Actually I'm not convinced it's the same problem bit it's the same diagram
  • #3
Okay thanks.
  • #4
I'm not sure if math proofs accept logic yet, but I would just go about it like:

It must be isosceles because if CB grew or contracted (without CA changing equally), DB would no longer bisect FBA, and if CA grew or contracted (without CB changing equally), FA would no longer bisect DAB.

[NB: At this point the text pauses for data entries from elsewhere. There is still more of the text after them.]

-- ==== Sys2Proof/Laws/KeptFlyers.lean ====
section
/-! SUPPORT. What the operations of Machine/Flyers.lean keep. -/

namespace Sys2Proof.Machine

theorem State.setSeed_kept {s₀ : State} {seed : BitVec 64} {s : State} (h₀ : Kept s₀ s) :
    Kept s₀ (State.setSeed seed s) := by
  refine h₀.trans ?_
  unfold State.setSeed
  try dsimp only
  repeat' first
    | with_reducible exact .refl _
    | with_reducible apply State.each_kept
    | with_reducible apply State.modFlyer_kept
    | split
    | intro _

theorem State.flyerFault_kept {s₀ : State} {b : Nat} {s : State} (h₀ : Kept s₀ s) :
    Kept s₀ (State.flyerFault b s) := by
  refine h₀.trans ?_
  unfold State.flyerFault
  try dsimp only
  repeat' first
    | with_reducible exact .refl _
    | with_reducible apply State.health_kept
    | with_reducible apply State.modFlyer_kept

theorem State.passedEnd_kept {s₀ : State} {b : Nat} {s : State} (h₀ : Kept s₀ s) :
    Kept s₀ (State.passedEnd b s) := by
  refine h₀.trans ?_
  unfold State.passedEnd
  try dsimp only
  repeat' first
    | with_reducible exact .refl _
    | with_reducible apply State.flyerFault_kept
    | with_reducible apply State.cond_kept
    | intro _

theorem State.flyerNext_kept {s₀ : State} {b : Nat} {op : Nat} {w : Nat → Bool} {g : Flyer → Flyer} {s : State} (h₀ : Kept s₀ s) :
    Kept s₀ (State.flyerNext b op w g s) := by
  refine h₀.trans ?_
  unfold State.flyerNext
  try dsimp only
  repeat' first
    | with_reducible exact .refl _
    | with_reducible apply State.passedEnd_kept
    | with_reducible apply State.modFlyer_kept
    | split

theorem State.flyerIssue_kept {s₀ : State} {b : Nat} {op : Nat} {w : Nat → Bool} {d : Nat} {n : Nat} {s : State} (h₀ : Kept s₀ s) :
    Kept s₀ (State.flyerIssue b op w d n s) := by
  refine h₀.trans ?_
  unfold State.flyerIssue
  try dsimp only
  repeat' first
    | with_reducible exact .refl _
    | with_reducible apply State.passedEnd_kept
    | with_reducible apply State.flyerFault_kept
    | with_reducible apply State.modFlyer_kept
    | split

theorem State.flyerSetline_kept {s₀ : State} {b : Nat} {l : Nat} {s : State} (h₀ : Kept s₀ s) :
    Kept s₀ (State.flyerSetline b l s) := by
  refine h₀.trans ?_
  unfold State.flyerSetline
  try dsimp only
  repeat' first
    | with_reducible exact .refl _
    | with_reducible apply State.passedEnd_kept
    | with_reducible apply State.flyerFault_kept
    | with_reducible apply State.modFlyer_kept
    | split

theorem State.flyerLoop_kept {s₀ : State} {b : Nat} {c : Nat} {s : State} (h₀ : Kept s₀ s) :
    Kept s₀ (State.flyerLoop b c s) := by
  refine h₀.trans ?_
  unfold State.flyerLoop
  try dsimp only
  repeat' first
    | with_reducible exact .refl _
    | with_reducible apply State.passedEnd_kept
    | with_reducible apply State.flyerFault_kept
    | with_reducible apply State.modFlyer_kept
    | split

theorem State.flyerEndloop_kept {s₀ : State} {b : Nat} {s : State} (h₀ : Kept s₀ s) :
    Kept s₀ (State.flyerEndloop b s) := by
  refine h₀.trans ?_
  unfold State.flyerEndloop
  try dsimp only
  repeat' first
    | with_reducible exact .refl _
    | with_reducible apply State.passedEnd_kept
    | with_reducible apply State.flyerFault_kept
    | with_reducible apply State.modFlyer_kept
    | split

theorem State.flyerRun_kept {s₀ : State} {b : Nat} {s : State} (h₀ : Kept s₀ s) :
    Kept s₀ (State.flyerRun b s) := by
  refine h₀.trans ?_
  unfold State.flyerRun
  try dsimp only
  repeat' first
    | with_reducible exact .refl _
    | with_reducible apply State.modFlyer_kept
    | split

theorem State.skip_kept {s₀ : State} {e : Entry} {out : Nat} {s : State} (h₀ : Kept s₀ s) :
    Kept s₀ (State.skip e out s) := by
  refine h₀.trans ?_
  unfold State.skip
  try dsimp only
  repeat' first
    | with_reducible exact .refl _
    | with_reducible apply State.account_kept

theorem State.takeEntry_kept {s₀ : State} {e : Entry} {s : State} (h₀ : Kept s₀ s) :
    Kept s₀ (State.takeEntry e s) := by
  refine h₀.trans ?_
  unfold State.takeEntry
  try dsimp only
  repeat' first
    | with_reducible exact .refl _
    | with_reducible apply State.modPort_kept
    | with_reducible apply State.modEntry_kept
    | with_reducible apply State.modOrder_kept

theorem State.codeAndCommit_kept {s₀ : State} {e : Entry} {d : BitVec 128} {s : State} (h₀ : Kept s₀ s) :
    Kept s₀ (State.codeAndCommit e d s) := by
  refine h₀.trans ?_
  unfold State.codeAndCommit
  try dsimp only
  repeat' first
    | with_reducible exact .refl _
    | with_reducible apply State.takeEntry_kept
    | with_reducible apply State.skip_kept
    | with_reducible apply State.countFlyer_kept
    | with_reducible apply State.modFlyer_kept
    | split

theorem State.commitShot_kept {s₀ : State} {b : Nat} {s : State} (h₀ : Kept s₀ s) :
    Kept s₀ (State.commitShot b s) := by
  refine h₀.trans ?_
  unfold State.commitShot
  try dsimp only
  repeat' first
    | with_reducible exact .refl _
    | with_reducible apply State.codeAndCommit_kept
    | with_reducible apply State.skip_kept
    | with_reducible apply State.passedEnd_kept
    | with_reducible apply State.tally_kept
    | with_reducible apply State.countFlyer_kept
    | with_reducible apply State.cond_kept
    | with_reducible apply State.count_kept
    | with_reducible apply State.modFlyer_kept
    | with_reducible apply State.modArb_kept
    | split
    | intro _

theorem State.startRanging_kept {s₀ : State} {frame : Nat} {mask : Nat} {handle : Nat} {s : State} (h₀ : Kept s₀ s) :
    Kept s₀ (State.startRanging frame mask handle s) := by
  refine h₀.trans ?_
  unfold State.startRanging
  try dsimp only
  repeat' first
    | with_reducible exact .refl _
    | with_reducible apply State.enter_kept
    | with_reducible apply State.placeFlyer_kept
    | with_reducible apply State.succeed_kept
    | with_reducible apply State.each_kept
    | with_reducible apply State.modFlyer_kept
    | split
    | intro _

end Sys2Proof.Machine
end

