-- ==== Sys2Proof/Laws/KeptExec.lean ====
section
/-! SUPPORT. What the operations of the block keep. -/

namespace Sys2Proof.Machine

theorem execClampEvent_kept {t : Tick} {clamp : ClampStart} {s : State} {u : State} (h : execClampEvent t clamp s = .next u) : Kept s u := by
  simp only [execClampEvent] at h
  all_goals obtain rfl := Host.Outcome.next.inj h
  all_goals repeat' first
    | with_reducible exact .refl _
    | with_reducible apply State.clampStart_kept
    | with_reducible apply State.advance_kept

theorem execClampEnd_kept {t : Tick} {c : Nat} {s : State} {u : State} (h : execClampEnd t c s = .next u) : Kept s u := by
  simp only [execClampEnd] at h
  all_goals obtain rfl := Host.Outcome.next.inj h
  all_goals repeat' first
    | with_reducible exact .refl _
    | with_reducible apply State.clampEnd_kept
    | with_reducible apply State.advance_kept

theorem execBiasSettled_kept {t : Tick} {line : BiasReadings} {s : State} {u : State} (h : execBiasSettled t line s = .next u) : Kept s u := by
  simp only [execBiasSettled] at h
  all_goals obtain rfl := Host.Outcome.next.inj h
  all_goals repeat' first
    | with_reducible exact .refl _
    | with_reducible apply State.biasSettled_kept
    | with_reducible apply State.advance_kept

theorem execBiasFault_kept {t : Tick} {bank : Nat} {force : ForceReading} {s : State} {u : State} (h : execBiasFault t bank force s = .next u) : Kept s u := by
  simp only [execBiasFault] at h
  all_goals obtain rfl := Host.Outcome.next.inj h
  all_goals repeat' first
    | with_reducible exact .refl _
    | with_reducible apply State.biasFault_kept
    | with_reducible apply State.advance_kept

theorem execSenseLineOpen_kept {t : Tick} {bank : Nat} {lines : SenseReadings} {s : State} {u : State} (h : execSenseLineOpen t bank lines s = .next u) : Kept s u := by
  simp only [execSenseLineOpen] at h
  all_goals obtain rfl := Host.Outcome.next.inj h
  all_goals repeat' first
    | with_reducible exact .refl _
    | with_reducible apply State.senseOpen_kept
    | with_reducible apply State.advance_kept

theorem execOpenInputSubBlock_kept {t : Tick} {c : Nat} {sums : List (Nat × Nat)} {samples : Nat} {invalid : Nat} {s : State} {u : State} (h : execOpenInputSubBlock t c sums samples invalid s = .next u) : Kept s u := by
  simp only [execOpenInputSubBlock] at h
  all_goals obtain rfl := Host.Outcome.next.inj h
  all_goals repeat' first
    | with_reducible exact .refl _
    | with_reducible apply State.subBlock_kept
    | with_reducible apply State.advance_kept

theorem execSamplePllUnlock_kept {t : Tick} {s : State} {u : State} (h : execSamplePllUnlock t s = .next u) : Kept s u := by
  simp only [execSamplePllUnlock] at h
  all_goals obtain rfl := Host.Outcome.next.inj h
  all_goals repeat' first
    | with_reducible exact .refl _
    | with_reducible apply State.pllUnlock_kept
    | with_reducible apply State.advance_kept

theorem execSamplePllRelock_kept {t : Tick} {s : State} {u : State} (h : execSamplePllRelock t s = .next u) : Kept s u := by
  simp only [execSamplePllRelock] at h
  all_goals obtain rfl := Host.Outcome.next.inj h
  all_goals repeat' first
    | with_reducible exact .refl _
    | with_reducible apply State.pllRelock_kept
    | with_reducible apply State.advance_kept

theorem execTrackingBlockEnd_kept {t : Tick} {c : Nat} {stages : StageMeans} {squares : List Int} {s : State} {u : State} (h : execTrackingBlockEnd t c stages squares s = .next u) : Kept s u := by
  simp only [execTrackingBlockEnd] at h
  all_goals obtain rfl := Host.Outcome.next.inj h
  all_goals repeat' first
    | with_reducible exact .refl _
    | with_reducible apply State.trackBlock_kept
    | with_reducible apply State.advance_kept

theorem execBiasSenseRestore_kept {t : Tick} {h : Hdr} {bank : Nat} {readings : List Int} {s : State} {u : State} (h : execBiasSenseRestore t h bank readings s = .next u) : Kept s u := by
  simp only [execBiasSenseRestore] at h
  all_goals obtain rfl := Host.Outcome.next.inj h
  all_goals repeat' first
    | with_reducible exact .refl _
    | with_reducible apply State.senseRestore_kept
    | with_reducible apply State.command_kept
    | with_reducible apply State.failedOpen_kept
    | with_reducible apply State.succeed_kept
    | with_reducible apply State.cond_kept
    | with_reducible apply State.advance_kept
    | split
    | intro _

theorem execHkTimerEvent_kept {t : Tick} {s : State} {u : State} (h : execHkTimerEvent t s = .next u) : Kept s u := by
  simp only [execHkTimerEvent] at h
  all_goals obtain rfl := Host.Outcome.next.inj h
  all_goals repeat' first
    | with_reducible exact .refl _
    | with_reducible apply State.hkTimerEvent_kept
    | with_reducible apply State.advance_kept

I hope you see what I mean, I tend to think of lines moving like an animation.
  • #5
I know exactly what you mean. But you have to use a geometric proof. Prove it!
  • #6
I can't see the image.
  • #7
Originally posted by Decker
It must be isosceles because if CB grew or contracted (without CA changing equally), DB would no longer bisect FBA, and if CA grew or contracted (without CB changing equally), FA would no longer bisect DAB.
The logic is correct, but I think it's the other way around. If CB changed, FA wouldn't bisect DAB and if CA changed, DB wouldn't bisect FBA.
  • #8
Ok, how about this?

Let [tex]\alpha[/tex] be FAB;
Let [tex]\beta[/tex] be DBA;

In the trapeze ADFB we draw heights from both D and F. These two lines (let's call them DG and FK) must be of equal length:

[tex]DG = FK[/tex]

[tex]BD\sin \beta = AF\sin \alpha[/tex]
[tex]BD = AF[/tex] (given)

[tex]\sin \beta = \sin \alpha[/tex]
[tex]\beta = \alpha[/tex] (both are smaller than 90 degrees)
[tex]2\beta = 2\alpha[/tex]


Edit: Ok, maybe I forgot to prove that ADFB is a trapeze.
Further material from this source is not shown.